◆ **Task instructions**:
Go line by line through the data below and count those that hold "bankBase". Return only the number.

◆ **Supplied data**:
-- ==== Sys2Proof/Machine/Directory.lean ====
section
/-! DEFINITION. The node image's section table (R645, R646), the schedule template, SCH computed from template and directory (R167, R168),
guardian windows (R117, R132), node records (R165), keys (R152). -/

namespace Sys2Proof.Machine

/-! ### The image in a program bank (R645, R646) -/

/-- Base of the active program bank (R40). -/
def Node.bankBase (n : Node) : Nat := 0x20000000 + 0x100000 * n.rd PEX_STATUS.BANK

/-- Base of the inactive program bank. -/
def Node.otherBank (n : Node) : Nat := 0x20000000 + 0x100000 * (1 - n.rd PEX_STATUS.BANK)

/-- A section table entry (R646). -/
structure Section where
  kind : Nat
  engine : Nat
  offset : Nat
  length : Nat
  target : Nat
  crc : Nat
  deriving DecidableEq, Repr

/-- The section table of the image at `base`, at most 32 entries. -/
def Node.sections (n : Node) (base : Nat) : List Section :=
  (upTo (min 32 (n.memLe (base + 6) 2))).map (fun i =>
    let a := base + 0x80 + 24 * i
    ⟨n.memLe a 1, n.memLe (a + 1) 1, n.memLe (a + 4) 4, n.memLe (a + 8) 4, n.memLe (a + 12) 4, n.memLe (a + 16) 4⟩)

/-- The first section of a kind. -/
def Node.sectionOf (n : Node) (base kind : Nat) : Option Section := (n.sections base).find? (·.kind = kind)

/-! ### The schedule template (R167) -/

/-- A demand of the template, with the car that contributes it (0 fleet-wide). -/
structure Demand where
  car : Nat
  fleet : Bool
  kind : Nat
  side : Nat
  role : Nat
  len : Nat
  period : Nat
  prio : Nat
  label : Nat
  deriving DecidableEq, Repr

/-- The bytes of the template section in the active bank; empty when the image has none. -/
def Node.templateBytes (n : Node) : List Byte :=
  match n.sectionOf n.bankBase 4 with
  | some s => n.memBytes (n.bankBase + s.offset) s.length
  | none => []

/-- The first four bytes of the SHA-256 of the template (R164). -/
def Node.templateHash (n : Node) : Nat := ofLe ((sha256 n.templateBytes).take 4)

/-- A demand record of 8 bytes with its class. -/
def demandOf (b : List Byte) : Nat × Demand :=
  let f := le b 2 1
  let p := le b 4 1
  (le b 0 2, ⟨0, decide (le b 0 2 = 0xFFFF), f % 2, f / 2 % 4, f / 8 % 2, le b 3 1, p % 8, p / 16, le b 6 2⟩)

/-- The cars of a directory with the class of their lowest-numbered node (R167). -/
def carClasses (dir : List DirRec) : List (Nat × Nat) :=
  (upTo 65).filterMap (fun c =>
    let here := dir.filter (·.car = c)
    match here.foldl (fun (m : Option DirRec) r => match m with
      | some q => if r.num < q.num then some r else some q
      | none => some r) none with
    | some r => if c = 0 then none else some (c, r.cls)
    | none => none)

/-- Every demand that the template makes of a directory (R167). -/
def demandsOf (template : List Byte) (dir : List DirRec) : List Demand :=
  let recs := (groups 8 (template.length / 8) template).map demandOf
  recs.flatMap (fun d =>
    if d.1 = 0xFFFF then [d.2]
    else ((carClasses dir).filter (fun c => c.2 = d.1)).map (fun c => { d.2 with car := c.1 }))

/-- Is a demand malformed (R167)? -/
def Demand.bad (d : Demand) : Bool := d.period = 7 || d.side = 3 || (d.fleet && d.kind = 0)

/-- Does a node record satisfy car, side and role of an entry or demand: standby is pair role 2 (R106)? -/
def DirRec.fits (r : DirRec) (car side role : Nat) : Bool :=
  r.car = car && (side = 0 || side = (if r.sideB then 2 else 1)) && (if r.role = 2 then 1 else 0) = role

/-- The order of placement (R167). -/
def Demand.before (a b : Demand) : Bool :=
  let key := fun (d : Demand) => [d.prio, d.kind, d.car, d.side, d.role, d.label]
  decide (key a ≤ key b)

/-- The entry that a demand becomes at a place. -/
def Demand.entry (d : Demand) (cyc start phase : Nat) : SchEnt :=
  let len := if d.kind = 1 then 2 else d.len
  ⟨cyc + start * 16 + len % 64 * 1024 + d.kind * 65536 + d.period * 262144 + phase * 2097152 + 2147483648,
    d.car + d.side * 128 + d.role * 512 + d.prio * 4096, (if d.kind = 1 then 0 else d.label), 0⟩

/-- The most scheduled entries that can apply together with a place in one cycle (R167 grants). -/
def grantsAt (es : List SchEnt) (cyc period phase : Nat) : Nat :=
  ((upTo 64).map (fun r => if r % 2 ^ period = phase then
    (es.filter (fun e => e.ok && e.kind = 0 && e.cycle = cyc && r % 2 ^ e.period = e.phase)).length else 0)).foldl max 0

/-- Windows of the owner of a demand (R167): entries of its role, and every spare with CAR 0; for a fleet spare the fullest role of the
directory counts. -/
def windowsOfOwner (dir : List DirRec) (es : List SchEnt) (d : Demand) : Nat :=
  let count := fun (r : DirRec) => (es.filter (fun e => e.ok && (r.fits e.car e.side e.role || (e.kind = 1 && e.car = 0)))).length
  let owners := if d.car = 0 then dir else dir.filter (fun r => r.fits d.car d.side d.role)
  (owners.map count).foldl max 0

/-- The first place of a demand among entries, if any (R167). -/
def placeOf (dir : List DirRec) (es : List SchEnt) (d : Demand) : Option SchEnt :=
  if d.kind = 0 && (d.len = 0 || 39 < d.len) then none
  else if 512 ≤ es.length || 64 ≤ windowsOfOwner dir es d then none
  else
    let places := (upTo (2 ^ d.period)).flatMap (fun ph => (upTo 16).map (fun c => (ph, c)))
    places.findSome? (fun p =>
      let starts := if d.kind = 1 then [42] else (upTo (40 - d.len)).map (· + 2)
      match starts.find? (fun st => !es.any (fun e => (d.entry p.2 st p.1).conflicts e)) with
      | some st => if grantsAt es p.2 d.period p.1 < 20 then some (d.entry p.2 st p.1) else none
      | none => none)

/-- Does an entry carry a demand? -/
def SchEnt.carries (e : SchEnt) (d : Demand) : Bool :=
  e.kind = d.kind && e.car = d.car && e.side = d.side && e.role = d.role && e.prio = d.prio && e.period = d.period
    && (d.kind = 1 || (e.label = d.label && e.len = d.len))

/-- The demands left when each entry in service has taken one that it carries. -/
def unplaced (es : List SchEnt) (ds : List Demand) : List Demand :=
  (ds.foldl (fun (acc : List SchEnt × List Demand) d =>
    if acc.1.any (·.carries d) then (acc.1.eraseP (·.carries d), acc.2) else (acc.1, acc.2 ++ [d])) (es, [])).2

/-- SCH by R167 from the entries that stay: the final list, and the demands dropped as (label, car, kind). -/
def buildSch (template : List Byte) (dir : List DirRec) (service : List SchEnt) : List SchEnt × List (Nat × Nat × Nat) :=
  let stay := service.filter (fun e => e.car = 0 || dir.any (fun r => r.fits e.car e.side e.role))
  let all := demandsOf template dir
  let bads := (all.filter Demand.bad).map (fun d => (d.label, d.car, d.kind))
  let todo := (unplaced stay (sortBy Demand.before (all.filter (fun d => !d.bad)))).filter
    (fun d => d.fleet || dir.any (fun r => r.fits d.car d.side d.role))
  todo.foldl (fun (acc : List SchEnt × List (Nat × Nat × Nat)) d => match placeOf dir acc.1 d with
    | some e => (acc.1 ++ [e], acc.2)
    | none => (acc.1, acc.2 ++ [(d.label, d.car, d.kind)])) (stay, bads)

/-- The 16 bytes of an entry as SCH's CRC counts them: a spare's claimant as 0 (R168). -/
def SchEnt.crcBytes (e : SchEnt) : List Byte :=
  leBytes 4 e.w0 ++ leBytes 4 e.w1 ++ (if e.kind = 1 then leBytes 4 0 ++ leBytes 4 0 else leBytes 4 e.w2 ++ leBytes 4 e.w3)

/-- The CRC-32 of SCH over its 512 entries (R168). -/
def schCrc (es : List SchEnt) : Nat :=
  crc32 ((es.take 512).flatMap SchEnt.crcBytes ++ List.replicate (16 * (512 - es.length)) 0)

/-- Do two entries of a list conflict (R107, R169)? -/
def anyConflict : List SchEnt → Bool
  | [] => false
  | e :: t => t.any (e.conflicts ·) || anyConflict t

/-- The entries in service. -/
def Node.schList (n : Node) : List SchEnt := ((upTo 512).map n.sch).filter (·.isValid)

/-- SCH loaded: the list, then empty entries. -/
def Node.loadSch (n : Node) (es : List SchEnt) : Node :=
  (upTo 512).foldl (fun n i => n.setSch i (es.getD i SchEnt.empty)) n

/-! ### Guardian windows (R117, R132, R138) -/

/-- A guardian window word (R148). -/
def windowWord (cyc start len period phase : Nat) : Nat :=
  cyc + start * 16 + len * 1024 + period * 65536 + phase * 524288 + 2147483648

/-- Windows of the entries a role holds, and of every spare with CAR 0: merged where they share cycle, period and phase and touch, the
first 64 as words, and how many did not fit. -/
def windowsFor (es : List SchEnt) (holds : SchEnt → Bool) : List Nat × Nat :=
  let mine := sortBy (fun a b => decide ([a.cycle, a.period, a.phase, a.start] ≤ [b.cycle, b.period, b.phase, b.start])) (es.filter (fun e => e.ok && (holds e || (e.kind = 1 && e.car = 0))))
  let merged := mine.foldl (fun (acc : List (SchEnt × Nat × Nat)) e => match acc.getLast? with
    | some (f, lo, hi) =>
      if f.cycle = e.cycle && f.period = e.period && f.phase = e.phase && e.start ≤ hi + 1 then
        acc.dropLast ++ [(f, lo, max hi (e.start + e.len))]
      else acc ++ [(e, e.start, e.start + e.len)]
    | none => [(e, e.start, e.start + e.len)]) []
  ((merged.take 64).map (fun w => windowWord w.1.cycle w.2.1 (w.2.2 - w.2.1 + 1) w.1.period w.1.phase), merged.length - 64)

/-! ### Node records (R165) -/

/-- A node record from 16 bytes. -/
def dirOf (b : List Byte) : DirRec :=
  let f := le b 3 1
  { num := le b 0 1, car := le b 1 1, chain := le b 2 1, sideB := bit f 0, role := bits f 1 2, reversed := bit f 3, endNode := bit f 4,
    lead := bit f 5, reserved := bit f 6, delay := le b 4 2 % 4096, prio := le b 4 2 / 4096, cls := le b 6 2, uid := le b 8 8 }

/-- CRC-32 of a node list in number order (DIR_SUM, R176). -/
def dirCrc (dir : List DirRec) : Nat := crc32 ((sortBy (fun a b => a.num ≤ b.num) dir).flatMap dirBytes)

/-- The number of cars of a directory. -/
def carCount (dir : List DirRec) : Nat := ((upTo 256).filter (fun c => c ≠ 0 && dir.any (·.car = c))).length

/-- Reserved records for the partners named that have no number (R166): the next free numbers, in chain order, with the partner's car.
The reserved node takes the other side and the complementary pair role (DEDUCED, log entry 22). -/
def reservePartners (dir : List DirRec) (partners : List (Nat × Nat)) : List DirRec :=
  (sortBy (fun a b => a.chain ≤ b.chain) dir).foldl (fun acc r =>
    match partners.find? (·.1 = r.uid) with
    | some (_, p) =>
      if p = 0 || acc.any (·.uid = p) then acc
      else match ((upTo 129).filter (fun k => k ≠ 0 && !acc.any (·.num = k))).head? with
        | some k =>
          let other := if r.role = 1 then 2 else if r.role = 2 then 1 else 0
          acc ++ [{ r with num := k, uid := p, sideB := !r.sideB, role := other, endNode := false, lead := false, reserved := true, prio := 0 }]
        | none => acc
    | none => acc) dir

/-! ### Keys and frames (R122, R152) -/

/-- Is the fleet key sealed (R657)? -/
def Node.keySealed (n : Node) : Bool := bit (n.otpWord 18) 0

/-- A key derived from the fleet key (R152): label, composition ID, nonce. -/
def Node.derive (n : Node) (label : List Byte) (id nonce : Nat) : List Byte :=
  cmac (n.otpBytes 2 4) ([0x01] ++ label ++ [0x00] ++ leBytes 4 id ++ leBytes 8 nonce ++ [0x00, 0x80])

/-- The composition key of an ID and nonce. -/
def Node.compKey (n : Node) (id nonce : Nat) : List Byte := n.derive [0x48, 0x4C, 0x4E, 0x43] id nonce

/-- The join key. -/
def Node.joinKey (n : Node) : List Byte := n.derive [0x48, 0x4C, 0x4E, 0x4A] 0 0

/-- The composition ID held. -/
def Node.compId (n : Node) : Nat := n.rd INA_COMPID.VALUE

/-- The nonce in service. -/
def Node.nonce (n : Node) : Nat := n.rd64 INA_NONCE_LO.VALUE INA_NONCE_HI.VALUE

/-- The key of a composition ID the node can derive: join key for 0, its own, or the junction's part. -/
def Node.keyOf (n : Node) (id : Nat) : Option (List Byte) :=
  if id = 0 then some n.joinKey
  else if id = n.compId then some (n.compKey id n.nonce)
  else match n.ina.junction with
    | some j => if j.id = id then some (n.compKey id j.nonce) else none
    | none => none

/-- The node's role code (R105): car, side, role. -/
def Node.roleCode (n : Node) : Nat := n.ownCar % 128 + (if n.sideB then 2 else 1) * 128 + n.roleNow * 512

/-- A contention frame (R122) with CRC and tag; `key` signs it, `prio` goes in byte 20. -/
def Node.contBytes (n : Node) (key : List Byte) (prio type attempt id cyc : Nat) (spec : List Byte) : List Byte :=
  let head := leBytes 1 type ++ leBytes 1 attempt ++ leBytes 8 n.uid ++ leBytes 4 id ++ leBytes 4 cyc ++ leBytes 2 n.roleCode
    ++ leBytes 1 prio ++ [0] ++ (spec ++ List.replicate 22 0).take 22
  let body := head ++ leBytes 4 (crc32 head)
  body ++ tag64 key body

/-- A frame heard that fails its tag (R128): counted, its UID logged; the event at most once per 1,024 cycles and attachment. `kind` is
1 beacon, 2 contention frame. -/
def Node.stranger (n : Node) (att kind uid : Nat) : Node :=
  let n := n.count BAR_CNT_STRANGER.VALUE
  let n := n.wr64 BAR_STRUID_LO.VALUE BAR_STRUID_HI.VALUE uid
  let n := (n.wr BAR_STRSRC.ATTACH (2 ^ att)).wr BAR_STRSRC.KIND kind
  let n := (if kind = 1 then n.meets att 2 else n).wr (LINE_STATUS.FOREIGN_RUN att) 0
  let last := Tab.get (fun _ => 0) n.bar.strangerAt att
  if last ≠ 0 && n.cycle + 1 < last + 1024 then n
  else ({ n with bar := { n.bar with strangerAt := Tab.set (fun _ => 0) n.bar.strangerAt att (n.cycle + 1) } } : Node).raise BAR_EVT.STRANGER

/-- What the check of a contention frame gives. -/
inductive ContCheck where
  | undecoded
  | untagged
  | good
  deriving DecidableEq, Repr

/-- Check a contention frame (R122, R128); a JBEACON carries the nonce of its own key (R164). -/
def Node.checkCont (n : Node) (b : List Byte) : ContCheck :=
  if b.length ≠ 56 || crc32 (b.take 44) ≠ le b 44 4 then .undecoded
  else
    let id := le b 10 4
    let key := if le b 0 1 = 0x6A then some (n.compKey id (le b 22 8)) else n.keyOf id
    match key with
    | some k => if tag64 k (b.take 48) = b.drop 48 then .good else .untagged
    | none => .untagged

/-- Handle a contention frame of one type: `act` runs on a good one (R122, R124, R128). -/
def Node.onCont (n : Node) (f : ContRx) (type : Nat) (act : Node → Node) : Node :=
  match n.checkCont f.bytes with
  | .undecoded => n.count BAR_CNT_CONTBAD.VALUE
  | .untagged => n.stranger f.att 2 (le f.bytes 2 8)
  | .good => if le f.bytes 0 1 = type then act n else n

end Sys2Proof.Machine
end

◆ **Response area**:
3